# [What to work on]
Every line from the line containing "lostDies := []" to the end of the data must appear in the answer exactly as it appears there, and nothing else.
· · · · ·
-- ==== Sys2Proof/Machine/Step.lean ====
section
/-! DEFINITION. One step: a team issues its next instruction, or a device event takes place. -/

namespace Sys2Proof.Machine

/-- One step of the device. -/
def step (s : State) : Host.Outcome State Fault Refusal :=
  match s.pick with
  | none => .next s.begin
  | some (.team k) =>
    if k < s.teams.length ∧ (s.teamAt k).status = .resident then issue (s.begin.take k) else .fault .noSuchTurn
  | some (.event i) =>
    match s.events[i]? with
    | none => .fault .noSuchTurn
    | some e => exec e.row { s.begin with arg := e.arg, events := s.begin.events.eraseIdx i }

/-! ### A state whose next step runs one given instruction -/

/-- `s` with the instruction of `nbits` bits `w` placed where the next step fetches: a team resident on die 0, an
address space 0 whose first gigabyte maps physical memory from 0 (all rights and policies), the readiness bits of what
these use, and the turn given to the team (notes/assumptions/11.md). -/
def State.withFetchWord (s : State) (nbits w : Nat) : State :=
  let m := s.mem.writeLe 0x20000 8 (0x40 * 4096 + 1)
  let m := m.writeLe 0x40000 8 (0x410 * 256 + 1)
  let m := m.writeLe 0x41000 8 (0x420 * 256 + 1)
  let m := m.writeLe 0x42000 8 (7 * 2 ^ 11 + 7 * 2 ^ 8 + 3 * 2 ^ 6 + 1)
  let m := m.writeLe 0x100000 8 (w % 2 ^ nbits)
  let s : State := { s with
    mem := m, tlb := [], walks := [], lines := [], llc := [], dir := [], txns := [], wbuf := [], miss := [], delivered := []
    buffered := [], biWait := [], biReady := [], cxlNoData := [], cxlWait := [], moves := [], remaps := [], poison := []
    lostDies := []
    turn := some (.team s.teams.length)
    teams := s.teams ++ [fetchTeam s.launches.length]
    launches := s.launches ++ [⟨0, 0, 0, 0, none, 0, true, false, false, none⟩]
    groups := if s.groups.isEmpty then [⟨s.launches.length, 0, 0, 0, some 0, 4096, [], 0, [], true⟩] else s.groups
    shares := if s.shares.isEmpty then [⟨s.launches.length, 0, 0, [], 0⟩] else s.shares }
  ((((s.setCreg 0x48 0x20000).setCreg 0x80 0x0001000000000010).setCreg 0x20 0).setCreg 0x18 (s.creg 0x18 ||| 0xFF)).setCreg 0x10
    (s.creg 0x10 ||| 0x0000000800030001)

end Sys2Proof.Machine
end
· · · · ·
# [Written solution]
    lostDies := []
    turn := some (.team s.teams.length)
    teams := s.teams ++ [fetchTeam s.launches.length]
    launches := s.launches ++ [⟨0, 0, 0, 0, none, 0, true, false, false, none⟩]
    groups := if s.groups.isEmpty then [⟨s.launches.length, 0, 0, 0, some 0, 4096, [], 0, [], true⟩] else s.groups
    shares := if s.shares.isEmpty then [⟨s.launches.length, 0, 0, [], 0⟩] else s.shares }
  ((((s.setCreg 0x48 0x20000).setCreg 0x80 0x0001000000000010).setCreg 0x20 0).setCreg 0x18 (s.creg 0x18 ||| 0xFF)).setCreg 0x10
    (s.creg 0x10 ||| 0x0000000800030001)

end Sys2Proof.Machine
end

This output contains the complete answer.